We first clean the environment and load all the libraries required for this section.

# Load required packages
library(igraph)    # for network analysis
library(ggplot2)   # for data visualization
library(ggraph)    # for graph visualization
library(patchwork) # for arranging plots
library(tidygraph) # for tidy data handling with graphs
library(RColorBrewer) # for color palettes
library(rnaturalearth) # for natural earth map data
library(sf)        # for spatial data manipulation

Like before, we define the network of African roads from dataframes containing nodes and edges data. The dataframes can be found at https://github.com/CrmnCA/nets4gis within the data folder.

# Read the CSV file containing network nodes data
df_nodes <- read.csv("./data/AfricaNetworkNodes.csv")

# Read the CSV file containing network edges data
df_edges <- read.csv("./data/AfricaNetworkEdges.csv")

# Create a network called 'g' from data frames 'df_edges' and 'df_nodes'
# Make the netwrok is undirected (directed = FALSE)
g <- graph_from_data_frame(d = df_edges,
                                       vertices = df_nodes,
                                       directed = FALSE)

For visualisations, we will load the shapes of the African countries as a spatial feature object, with the ne_download function. This will be used as a basemap

# Download world map data with specified parameters
world <- ne_download(scale = "small", category = "cultural", type = "admin_0_countries", returnclass = "sf")

Reading layer `ne_110m_admin_0_countries' from data source 
  `/private/var/folders/79/65l52xsj7vq_4_t_l6k5bl2c0000gn/T/RtmpWSgY3a/ne_110m_admin_0_countries.shp' 
  using driver `ESRI Shapefile'
Simple feature collection with 177 features and 168 fields
Geometry type: MULTIPOLYGON
Dimension:     XY
Bounding box:  xmin: -180 ymin: -90 xmax: 180 ymax: 83.64513
Geodetic CRS:  WGS 84

# Define a vector of target countries
target_countries <- c("DZA", "AGO", "BEN", "BWA", "BFA", "BDI", "CMR", "CPV", "CAF", "TCD", "COM", "COG", "COD", "CIV", "DJI", "EGY", "GNQ", "ERI", "ETH", "GAB", "GMB", "GHA", "GIN", "GNB", "KEN", "LSO", "LBR", "LBY", "MDG", "MLI", "MWI", "MRT", "MUS", "MYT", "MAR", "MOZ", "NAM", "NER", "NGA", "REU", "RWA", "STP", "SEN", "SYC", "SLE", "SOM", "ZAF", "SSD", "SDN", "SWZ", "TZA", "TGO", "TUN", "UGA", "ESH", "ZMB", "ZWE")

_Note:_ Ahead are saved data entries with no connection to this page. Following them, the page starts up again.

/-- Settles O30: NEG and ABS keep the magnitude, and set bit 15 as their lemmas say. -/
theorem predicatesUnderNegAndAbs : Obligations.PredicatesUnderNegAndAbs := by
  intro h n m s hn hm
  obtain rfl : n = neg16 h := eq_of_drive_placeHalf hn
  obtain rfl : m = abs16 h := eq_of_drive_placeHalf hm
  obtain ⟨nzero, nnan, ninf, nfinite⟩ := predicates_eq_of_magnitude_eq (neg16_toNat_mod h)
  obtain ⟨mzero, mnan, minf, mfinite⟩ := predicates_eq_of_magnitude_eq (abs16_toNat_mod h)
  refine ⟨⟨drive_placeBool_congr nzero s, drive_placeBool_congr mzero s⟩,
    ⟨drive_placeBool_congr nnan s, drive_placeBool_congr mnan s⟩,
    ⟨drive_placeBool_congr ninf s, drive_placeBool_congr minf s⟩,
    ⟨drive_placeBool_congr nfinite s, drive_placeBool_congr mfinite s⟩, ?_, ?_⟩
  · change s.drive (placeBool (sign16 (neg16 h))) = _
    rw [sign16_eq_msb, msb_neg16]
    cases h.msb <;> rfl
  · change s.drive (placeBool (sign16 (abs16 h))) = _
    rw [sign16_eq_msb, msb_abs16]
    rfl

theorem neg16_neg16 (h : Half) : neg16 (neg16 h) = h := by
  rw [neg16, neg16, BitVec.xor_assoc, BitVec.xor_self, BitVec.xor_zero]

/-- Bit 15 of a half, and the others, say which half it is. -/
theorem half_eq_of_bits {v w : Half} (hlow : ∀ j, j < 15 → v.getLsbD j = w.getLsbD j)
    (htop : v.getLsbD 15 = w.getLsbD 15) : v = w := by
  refine BitVec.eq_of_getLsbD_eq fun j hj => ?_
  obtain hlt | rfl : j < 15 ∨ j = 15 := by omega
  · exact hlow j hlt
  · exact htop

theorem abs16_abs16 (h : Half) : abs16 (abs16 h) = abs16 h := by
  rw [abs16, abs16, BitVec.and_assoc, BitVec.and_self]

/-- R153: ABS drops the bit that NEG flips. -/
theorem abs16_neg16 (h : Half) : abs16 (neg16 h) = abs16 h :=
  half_eq_of_bits (fun j hj => by simp [getLsbD_abs16, getLsbD_neg16, hj.ne]) (by rw [getLsbD_abs16, getLsbD_abs16]; simp)

/-- R152: COPYSIGN takes bit 15 of its second operand. -/
theorem eq_copysign16 {v x y : Half} (hlow : ∀ j, j < 15 → v.getLsbD j = x.getLsbD j)
    (htop : v.getLsbD 15 = y.getLsbD 15) : v = copysign16 x y :=
  half_eq_of_bits (fun j hj => by simp [getLsbD_copysign16, hlow j hj, hj, hj.ne]) (by rw [getLsbD_copysign16, htop]; simp)

/-- Settles O32: NEG and ABS undo or absorb each other, and each half named is a COPYSIGN by its low bits and its bit 15. -/
theorem signOperationRelations : Obligations.SignOperationRelations := by
  intro h n m s hn hm
  obtain rfl : n = neg16 h := eq_of_drive_placeHalf hn
  obtain rfl : m = abs16 h := eq_of_drive_placeHalf hm
  refine ⟨drive_placeHalf_congr (neg16_neg16 h) s, drive_placeHalf_congr (abs16_abs16 h) s,
    drive_placeHalf_congr (abs16_neg16 h) s, drive_placeHalf_congr ?_ s, drive_placeHalf_congr ?_ s,
    drive_placeHalf_congr ?_ s⟩
  · exact eq_copysign16 (fun j hj => by simp [getLsbD_abs16, hj]) (by rw [getLsbD_abs16]; simp)
  · exact eq_copysign16 (fun j hj => by simp [getLsbD_neg16, hj.ne]) rfl
  · exact (eq_copysign16 (fun _ _ => rfl) rfl).symm

end Sys2Proof.Machine
end

section
/-! PROOF. The comparison relations and the no-NaN contract of spec/43_comparison.md (R132 to R146). -/

namespace Sys2Proof.Machine

/-- R132. -/
theorem feq_iff (x y : Half) : feq x y = true ↔ isNaN16 x = false ∧ isNaN16 y = false ∧ key16 x = key16 y := by
  obtain ⟨hnan, hcmp⟩ | ⟨hx, hy, ⟨hlt, hcmp⟩ | ⟨heq, hcmp⟩ | ⟨hgt, hcmp⟩⟩ :=
    cmp16_cases x y <;> rw [feq, hcmp]
  · obtain h | h := hnan <;> simp [h]
  · simp [hlt.ne]
  · simp [hx, hy, heq]
  · simp [hgt.ne']

/-- R134. -/
theorem flt_iff (x y : Half) : flt x y = true ↔ isNaN16 x = false ∧ isNaN16 y = false ∧ key16 x < key16 y := by
  obtain ⟨hnan, hcmp⟩ | ⟨hx, hy, ⟨hlt, hcmp⟩ | ⟨heq, hcmp⟩ | ⟨hgt, hcmp⟩⟩ :=
    cmp16_cases x y <;> rw [flt, hcmp]
  · obtain h | h := hnan <;> simp [h]
  · simp [hx, hy, hlt]
  · simp [heq]
  · simp [hgt.le]

/-- R136. -/
theorem fgt_iff (x y : Half) : fgt x y = true ↔ isNaN16 x = false ∧ isNaN16 y = false ∧ key16 y < key16 x := by
  obtain ⟨hnan, hcmp⟩ | ⟨hx, hy, ⟨hlt, hcmp⟩ | ⟨heq, hcmp⟩ | ⟨hgt, hcmp⟩⟩ :=
    cmp16_cases x y <;> rw [fgt, hcmp]
  · obtain h | h := hnan <;> simp [h]
  · simp [hlt.le]
  · simp [heq]
  · simp [hx, hy, hgt]

/-- R135, R139: LE is LT or EQ. -/
theorem fle_eq (x y : Half) : fle x y = (flt x y || feq x y) := rfl

/-- R137, R139: GE is GT or EQ. -/
theorem fge_eq (x y : Half) : fge x y = (fgt x y || feq x y) := rfl

theorem fle_iff (x y : Half) : fle x y = true ↔ isNaN16 x = false ∧ isNaN16 y = false ∧ key16 x ≤ key16 y := by
  rw [fle_eq, Bool.or_eq_true, flt_iff, feq_iff, Int.le_iff_lt_or_eq, ← and_or_left, ← and_or_left]

theorem fge_iff (x y : Half) : fge x y = true ↔ isNaN16 x = false ∧ isNaN16 y = false ∧ key16 y ≤ key16 x := by
  rw [fge_eq, Bool.or_eq_true, fgt_iff, feq_iff, Int.le_iff_lt_or_eq, ← and_or_left, ← and_or_left,
    eq_comm (a := key16 x)]

/-- R139: exchanging the operands exchanges the NaN tests and turns the order of the keys. -/
theorem fgt_eq_flt_swap (x y : Half) : fgt x y = flt y x := by
  rw [Bool.eq_iff_iff, fgt_iff, flt_iff, and_left_comm]

theorem feq_comm (x y : Half) : feq x y = feq y x := by
  rw [Bool.eq_iff_iff, feq_iff, feq_iff, and_left_comm, eq_comm (a := key16 x)]

/-- R139: the four outcomes exclude each other and leave none out. -/
theorem cmp16_one_outcome (x y : Half) :
    (flt x y).toNat + (feq x y).toNat + (fgt x y).toNat + (isNaN16 x || isNaN16 y).toNat = 1 := by
  obtain ⟨hnan, hcmp⟩ | ⟨hx, hy, ⟨-, hcmp⟩ | ⟨-, hcmp⟩ | ⟨-, hcmp⟩⟩ := cmp16_cases x y <;>
    rw [flt, feq, fgt, hcmp]
  · rw [← Bool.or_eq_true] at hnan
    rw [hnan]; rfl
  all_goals rw [hx, hy]; rfl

# Subset the world map data to include only the target countries
world_subset <- world[world$SOV_A3 %in% target_countries, ]

4.2 Community detection

A network displays community structure if the nodes can be grouped into sets such that the nodes within each set are densely connected. For example, in the case of a social network formed by the students in a classroom, we would expect that small groups of friends form within the overall network, where relationships among members of a group are stronger than to everyone else in the classroom. Detecting or searching communities within in a network is a fundamental problem in network analysis, which has attracted much attention in the past decades (Fortunato and Newman 2022). While there are different methods to detect communities, below we review four of them which have been widely used and studied. These are walktrap (Pons and Latapy 2005), edge-betweenness (Girvan and Newman 2002) and hierarchical clustering (Blondel et al. 2008). Each method defines communities differently, and the choice of method depends on which aspect of communities is emphasised in a particular application.

4.2.1 Walktrap

This algorithm relies on the concept of random walks on networks. Random walks are sequences of nodes, chosen by following a randomly chosen path. The underlying assumption of the walktrap method is that nodes encountered in a given random walk are more likely to be part of the same community.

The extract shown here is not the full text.